* _Task objective_
In the listing below, print exactly the lines between the line holding "theorem borrowOut_eq (n" and the line holding "theorem cmpLtu_eq (n", inclusive, and no more.

* _Exercise material_
BEGIN
-- ==== Sys2Proof/Laws/Alu.lean ====
section
/-! SUPPORT. The element functions, written in the exact arithmetic of the rules, as operations on bit vectors (R10, R13). -/

namespace Sys2Proof.Machine

theorem trunc_toNat (n : Nat) (a : BitVec n) (z : Int) (h : z % 2 ^ n = (a.toNat : Int) % 2 ^ n) : trunc n z = a := by
  apply BitVec.eq_of_toNat_eq
  unfold trunc
  rw [BitVec.toNat_ofInt]
  have : ((2 ^ n : Nat) : Int) = 2 ^ n := by push_cast; rfl
  rw [this, h, Int.emod_eq_of_lt (by omega) (by exact_mod_cast a.isLt)]
  simp

theorem trunc_add (n : Nat) (y z : Int) : trunc n (y + z) = trunc n y + trunc n z := BitVec.ofInt_add y z
theorem trunc_mul (n : Nat) (y z : Int) : trunc n (y * z) = trunc n y * trunc n z := BitVec.ofInt_mul y z
theorem trunc_neg (n : Nat) (z : Int) : trunc n (-z) = -trunc n z := BitVec.ofInt_neg
theorem trunc_sub (n : Nat) (y z : Int) : trunc n (y - z) = trunc n y - trunc n z := by
  rw [Int.sub_eq_add_neg, trunc_add, trunc_neg, BitVec.sub_eq_add_neg]
theorem trunc_uint (n : Nat) (a : BitVec n) : trunc n (uint a) = a := by
  simp [trunc, uint]
theorem trunc_sint (n : Nat) (a : BitVec n) : trunc n (sint a) = a := by
  simp [trunc, sint]
theorem trunc_uint_wide (n m : Nat) (a : BitVec n) : trunc m (uint a) = a.setWidth m := by
  unfold trunc uint
  apply BitVec.eq_of_toNat_eq
  simp
theorem trunc_sint_wide (n m : Nat) (a : BitVec n) : trunc m (sint a) = a.signExtend m := by
  rfl
theorem trunc_bit (n : Nat) (c : Bool) : trunc n (bit c) = (BitVec.ofBool c).setWidth n := by
  cases c
  · simp [trunc, bit]
  · apply BitVec.eq_of_toNat_eq; simp [trunc, bit]

theorem fAdd_eq (n : Nat) (a b : BitVec n) : fAdd n a b = a + b := by
  simp [fAdd, trunc_add, trunc_uint]
theorem fSub_eq (n : Nat) (a b : BitVec n) : fSub n a b = a - b := by
  simp [fSub, trunc_sub, trunc_uint]
theorem fRsub_eq (n : Nat) (a b : BitVec n) : fRsub n a b = b - a := by
  simp [fRsub, trunc_sub, trunc_uint]
theorem fWaddu_eq (n : Nat) (a b : BitVec n) : fWaddu n a b = a.setWidth (2 * n) + b.setWidth (2 * n) := by
  simp [fWaddu, trunc_add, trunc_uint_wide]
theorem fWsubu_eq (n : Nat) (a b : BitVec n) : fWsubu n a b = a.setWidth (2 * n) - b.setWidth (2 * n) := by
  simp [fWsubu, trunc_sub, trunc_uint_wide]
theorem fWadd_eq (n : Nat) (a b : BitVec n) : fWadd n a b = a.signExtend (2 * n) + b.signExtend (2 * n) := by
  simp [fWadd, trunc_add, trunc_sint_wide]
theorem fWsub_eq (n : Nat) (a b : BitVec n) : fWsub n a b = a.signExtend (2 * n) - b.signExtend (2 * n) := by
  simp [fWsub, trunc_sub, trunc_sint_wide]
theorem fWadduW_eq (n : Nat) (a : BitVec (2 * n)) (b : BitVec n) : fWadduW n a b = a + b.setWidth (2 * n) := by
  simp [fWadduW, trunc_add, trunc_uint_wide]
theorem fWsubuW_eq (n : Nat) (a : BitVec (2 * n)) (b : BitVec n) : fWsubuW n a b = a - b.setWidth (2 * n) := by
  simp [fWsubuW, trunc_sub, trunc_uint_wide]
theorem fWaddW_eq (n : Nat) (a : BitVec (2 * n)) (b : BitVec n) : fWaddW n a b = a + b.signExtend (2 * n) := by
  simp [fWaddW, trunc_add, trunc_sint_wide]
theorem fWsubW_eq (n : Nat) (a : BitVec (2 * n)) (b : BitVec n) : fWsubW n a b = a - b.signExtend (2 * n) := by
  simp [fWsubW, trunc_sub, trunc_sint_wide]
theorem fAdc_eq (n : Nat) (a b : BitVec n) (c : Bool) : fAdc n a b c = a + b + (BitVec.ofBool c).setWidth n := by
  simp only [fAdc, trunc_add, trunc_uint, trunc_bit]
theorem fSbc_eq (n : Nat) (a b : BitVec n) (c : Bool) : fSbc n a b c = a - b - (BitVec.ofBool c).setWidth n := by
  simp only [fSbc, trunc_sub, trunc_uint, trunc_bit]

theorem sll_eq (n : Nat) (a : BitVec n) (k : Nat) : sll n a k = a <<< k := by
  apply BitVec.eq_of_toNat_eq
  unfold sll trunc uint
  rw [BitVec.toNat_ofInt, BitVec.toNat_shiftLeft, Nat.shiftLeft_eq]
  norm_cast
theorem srl_eq (n : Nat) (a : BitVec n) (k : Nat) : srl n a k = a >>> k := by
  apply trunc_toNat
  unfold uint
  rw [BitVec.toNat_ushiftRight, Nat.shiftRight_eq_div_pow]
  norm_cast
theorem sra_eq (n : Nat) (a : BitVec n) (k : Nat) : sra n a k = a.sshiftRight k := by
  unfold sra sint
  have h : a.toInt / 2 ^ k = (a.sshiftRight k).toInt := by
    rw [BitVec.toInt_sshiftRight, Int.shiftRight_eq_div_pow]; norm_cast
  rw [h]
  exact BitVec.ofInt_toInt

theorem fMinu_eq (n : Nat) (a b : BitVec n) : fMinu n a b = if a.ult b then a else b := by
  by_cases h : a = b
  · subst h; simp [fMinu]
  · have hn : a.toNat ≠ b.toNat := fun e => h (BitVec.eq_of_toNat_eq e)
    have hc : (uint a ≤ uint b) ↔ a.toNat < b.toNat := by unfold uint; omega
    simp only [fMinu, hc, BitVec.ult, decide_eq_true_eq]
theorem fMaxu_eq (n : Nat) (a b : BitVec n) : fMaxu n a b = if b.ult a then a else b := by
  by_cases h : a = b
  · subst h; simp [fMaxu]
  · have hn : a.toNat ≠ b.toNat := fun e => h (BitVec.eq_of_toNat_eq e)
    have hc : (uint b ≤ uint a) ↔ b.toNat < a.toNat := by unfold uint; omega
    simp only [fMaxu, hc, BitVec.ult, decide_eq_true_eq]
theorem fMin_eq (n : Nat) (a b : BitVec n) : fMin n a b = if a.slt b then a else b := by
  by_cases h : a = b
  · subst h; simp [fMin]
  · have hn : a.toInt ≠ b.toInt := fun e => h (BitVec.eq_of_toInt_eq e)
    have hc : (sint a ≤ sint b) ↔ a.toInt < b.toInt := by unfold sint; omega
    simp only [fMin, hc, BitVec.slt, decide_eq_true_eq]
theorem fMax_eq (n : Nat) (a b : BitVec n) : fMax n a b = if b.slt a then a else b := by
  by_cases h : a = b
  · subst h; simp [fMax]
  · have hn : a.toInt ≠ b.toInt := fun e => h (BitVec.eq_of_toInt_eq e)
    have hc : (sint b ≤ sint a) ↔ b.toInt < a.toInt := by unfold sint; omega
    simp only [fMax, hc, BitVec.slt, decide_eq_true_eq]

theorem fMul_eq (n : Nat) (a b : BitVec n) : fMul n a b = a * b := by
  simp [fMul, trunc_mul, trunc_sint]
/-- Bits `2n-1` to `n` of a product. -/
theorem mulhi_eq (n : Nat) (z : Int) : mulhi n z = (trunc (2 * n) z).extractLsb' n n := by
  unfold mulhi
  apply trunc_toNat
  unfold trunc
  rw [BitVec.extractLsb'_toNat, BitVec.toNat_ofInt, Nat.shiftRight_eq_div_pow]
  push_cast
  rw [two_mul, pow_add]
  have hp : (0 : Int) < 2 ^ n := by positivity
  have hu : 0 ≤ z % (2 ^ n * 2 ^ n) := Int.emod_nonneg _ (by positivity)
  rw [Int.toNat_of_nonneg hu, Int.emod_emod]
  conv_lhs => rw [← Int.emod_add_mul_ediv z (2 ^ n * 2 ^ n), mul_assoc, Int.add_mul_ediv_left _ _ hp.ne',
    Int.add_mul_emod_self_left]

theorem fMulh_eq (n : Nat) (a b : BitVec n) :
    fMulh n a b = (a.signExtend (2 * n) * b.signExtend (2 * n)).extractLsb' n n := by
  simp [fMulh, mulhi_eq, trunc_mul, trunc_sint_wide]
theorem fMulhu_eq (n : Nat) (a b : BitVec n) :
    fMulhu n a b = (a.setWidth (2 * n) * b.setWidth (2 * n)).extractLsb' n n := by
  simp [fMulhu, mulhi_eq, trunc_mul, trunc_uint_wide]
theorem fMulhsu_eq (n : Nat) (a b : BitVec n) :
    fMulhsu n a b = (a.signExtend (2 * n) * b.setWidth (2 * n)).extractLsb' n n := by
  simp [fMulhsu, mulhi_eq, trunc_mul, trunc_uint_wide, trunc_sint_wide]

theorem fWmul_eq (n : Nat) (a b : BitVec n) : fWmul n a b = a.signExtend (2 * n) * b.signExtend (2 * n) := by
  simp [fWmul, trunc_mul, trunc_sint_wide]
theorem fWmulu_eq (n : Nat) (a b : BitVec n) : fWmulu n a b = a.setWidth (2 * n) * b.setWidth (2 * n) := by
  simp [fWmulu, trunc_mul, trunc_uint_wide]
theorem fWmulsu_eq (n : Nat) (a b : BitVec n) : fWmulsu n a b = a.signExtend (2 * n) * b.setWidth (2 * n) := by
  simp [fWmulsu, trunc_mul, trunc_uint_wide, trunc_sint_wide]

theorem fMacc_eq (n : Nat) (a b d : BitVec n) : fMacc n a b d = b * a + d := by
  simp [fMacc, trunc_add, trunc_mul, trunc_uint]
theorem fNmsac_eq (n : Nat) (a b d : BitVec n) : fNmsac n a b d = d - b * a := by
  simp [fNmsac, trunc_sub, trunc_mul, trunc_uint]
theorem fMadd_eq (n : Nat) (a b d : BitVec n) : fMadd n a b d = b * d + a := by
  simp [fMadd, trunc_add, trunc_mul, trunc_uint]
theorem fNmsub_eq (n : Nat) (a b d : BitVec n) : fNmsub n a b d = a - b * d := by
  simp [fNmsub, trunc_sub, trunc_mul, trunc_uint]
theorem fWmaccu_eq (n : Nat) (a b : BitVec n) (d : BitVec (2 * n)) :
    fWmaccu n a b d = b.setWidth (2 * n) * a.setWidth (2 * n) + d := by
  simp [fWmaccu, trunc_add, trunc_mul, trunc_uint, trunc_uint_wide]
theorem fWmacc_eq (n : Nat) (a b : BitVec n) (d : BitVec (2 * n)) :
    fWmacc n a b d = b.signExtend (2 * n) * a.signExtend (2 * n) + d := by
  simp [fWmacc, trunc_add, trunc_mul, trunc_uint, trunc_sint_wide]
theorem fWmaccsu_eq (n : Nat) (a b : BitVec n) (d : BitVec (2 * n)) :
    fWmaccsu n a b d = b.signExtend (2 * n) * a.setWidth (2 * n) + d := by
  simp [fWmaccsu, trunc_add, trunc_mul, trunc_uint, trunc_sint_wide, trunc_uint_wide]
theorem fWmaccus_eq (n : Nat) (a b : BitVec n) (d : BitVec (2 * n)) :
    fWmaccus n a b d = b.setWidth (2 * n) * a.signExtend (2 * n) + d := by
  simp [fWmaccus, trunc_add, trunc_mul, trunc_uint, trunc_sint_wide, trunc_uint_wide]

theorem zext_eq (n m : Nat) (a : BitVec n) : zext m a = a.setWidth m := trunc_uint_wide n m a
theorem sext_eq (n m : Nat) (a : BitVec n) : sext m a = a.signExtend m := rfl

theorem fDivu_eq (n : Nat) (a b : BitVec n) : fDivu n a b = if b = 0 then BitVec.allOnes n else a / b := by
  have hz : (uint b = 0) ↔ b = 0 := by simp [uint, BitVec.toNat_eq]
  unfold fDivu
  by_cases h : b = 0
  · rw [if_pos (hz.mpr h), if_pos h]
  · rw [if_neg (mt hz.mp h), if_neg h]
    apply trunc_toNat
    simp [uint]
theorem fRemu_eq (n : Nat) (a b : BitVec n) : fRemu n a b = if b = 0 then a else a % b := by
  have hz : (uint b = 0) ↔ b = 0 := by simp [uint, BitVec.toNat_eq]
  unfold fRemu
  by_cases h : b = 0
  · rw [if_pos (hz.mpr h), if_pos h]
  · rw [if_neg (mt hz.mp h), if_neg h]
    apply trunc_toNat
    simp [uint]

theorem trunc_tdiv (n : Nat) (a b : BitVec n) : trunc n ((sint a).tdiv (sint b)) = a.sdiv b := by
  apply BitVec.eq_of_toInt_eq
  rw [BitVec.toInt_sdiv, trunc, BitVec.toInt_ofInt]
  rfl
theorem trunc_trem (n : Nat) (a b : BitVec n) :
    trunc n (sint a - (sint a).tdiv (sint b) * sint b) = a.srem b := by
  have h : sint a - (sint a).tdiv (sint b) * sint b = (a.srem b).toInt := by
    rw [BitVec.toInt_srem, Int.tmod_def, mul_comm]; rfl
  rw [h]
  exact BitVec.ofInt_toInt

/-- `BitVec.sdiv` has the overflow case of the table; only the zero divisor differs. -/
theorem fDiv_eq (n : Nat) (a b : BitVec n) : fDiv n a b = if b = 0 then BitVec.allOnes n else a.sdiv b := by
  have hz : (uint b = 0) ↔ b = 0 := by simp [uint, BitVec.toNat_eq]
  unfold fDiv
  by_cases h : b = 0
  · rw [if_pos (hz.mpr h), if_pos h]
  · rw [if_neg (mt hz.mp h), if_neg h]
    split
    · rename_i ho
      rw [← trunc_tdiv, ho.2, show (-1 : Int) = -(1 : Int) from rfl, Int.tdiv_neg, Int.tdiv_one, trunc_neg, trunc_sint]
      rcases Nat.eq_zero_or_pos n with hn | hn
      · subst hn; exact Subsingleton.elim _ _
      · have ha : a = trunc n (-(2 ^ (n - 1))) := by rw [← ho.1, trunc_sint]
        have h2 : trunc n (2 ^ (n - 1) + 2 ^ (n - 1)) = 0 := by
          obtain ⟨m, rfl⟩ : ∃ m, n = m + 1 := ⟨n - 1, by omega⟩
          apply trunc_toNat
          rw [Nat.add_sub_cancel, ← two_mul, ← pow_succ']
          simp
        rw [trunc_neg] at ha
        rw [trunc_add] at h2
        rw [ha, BitVec.neg_neg]
        exact (eq_neg_of_add_eq_zero_left h2).symm
    · exact trunc_tdiv n a b
theorem fRem_eq (n : Nat) (a b : BitVec n) : fRem n a b = if b = 0 then a else a.srem b := by
  have hz : (uint b = 0) ↔ b = 0 := by simp [uint, BitVec.toNat_eq]
  unfold fRem
  by_cases h : b = 0
  · rw [if_pos (hz.mpr h), if_pos h]
  · rw [if_neg (mt hz.mp h), if_neg h]
    split
    · rename_i ho
      apply BitVec.eq_of_toInt_eq
      have hb : b.toInt = -1 := ho.2
      rw [BitVec.toInt_srem, hb]
      simp
    · exact trunc_trem n a b

/-! ### The one-bit results -/

theorem carryOut_eq (n : Nat) (a b : BitVec n) (c : Bool) :
    carryOut n a b c = decide (2 ^ n ≤ a.toNat + b.toNat + c.toNat) := by
  cases c <;> simp only [carryOut, uint, bit, decide_eq_decide] <;> norm_cast
theorem borrowOut_eq (n : Nat) (a b : BitVec n) (c : Bool) :
    borrowOut n a b c = decide (a.toNat < b.toNat + c.toNat) := by
  cases c <;> simp only [borrowOut, uint, bit, decide_eq_decide] <;> simp <;> omega
theorem cmpEq_eq (n : Nat) (a b : BitVec n) : cmpEq n a b = (a == b) := rfl
theorem cmpNe_eq (n : Nat) (a b : BitVec n) : cmpNe n a b = (a != b) := by
  simp [cmpNe, bne, beq_eq_decide]
theorem cmpLtu_eq (n : Nat) (a b : BitVec n) : cmpLtu n a b = a.ult b := by simp [cmpLtu, uint, BitVec.ult]
theorem cmpLeu_eq (n : Nat) (a b : BitVec n) : cmpLeu n a b = a.ule b := by simp [cmpLeu, uint, BitVec.ule]
theorem cmpGtu_eq (n : Nat) (a b : BitVec n) : cmpGtu n a b = b.ult a := by simp [cmpGtu, uint, BitVec.ult]
theorem cmpLt_eq (n : Nat) (a b : BitVec n) : cmpLt n a b = a.slt b := rfl
theorem cmpLe_eq (n : Nat) (a b : BitVec n) : cmpLe n a b = a.sle b := rfl
theorem cmpGt_eq (n : Nat) (a b : BitVec n) : cmpGt n a b = b.slt a := rfl

end Sys2Proof.Machine
end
END
* _Task response_
theorem borrowOut_eq (n : Nat) (a b : BitVec n) (c : Bool) :
    borrowOut n a b c = decide (a.toNat < b.toNat + c.toNat) := by
  cases c <;> simp only [borrowOut, uint, bit, decide_eq_decide] <;> simp <;> omega
theorem cmpEq_eq (n : Nat) (a b : BitVec n) : cmpEq n a b = (a == b) := rfl
theorem cmpNe_eq (n : Nat) (a b : BitVec n) : cmpNe n a b = (a != b) := by
  simp [cmpNe, bne, beq_eq_decide]
theorem cmpLtu_eq (n : Nat) (a b : BitVec n) : cmpLtu n a b = a.ult b := by simp [cmpLtu, uint, BitVec.ult]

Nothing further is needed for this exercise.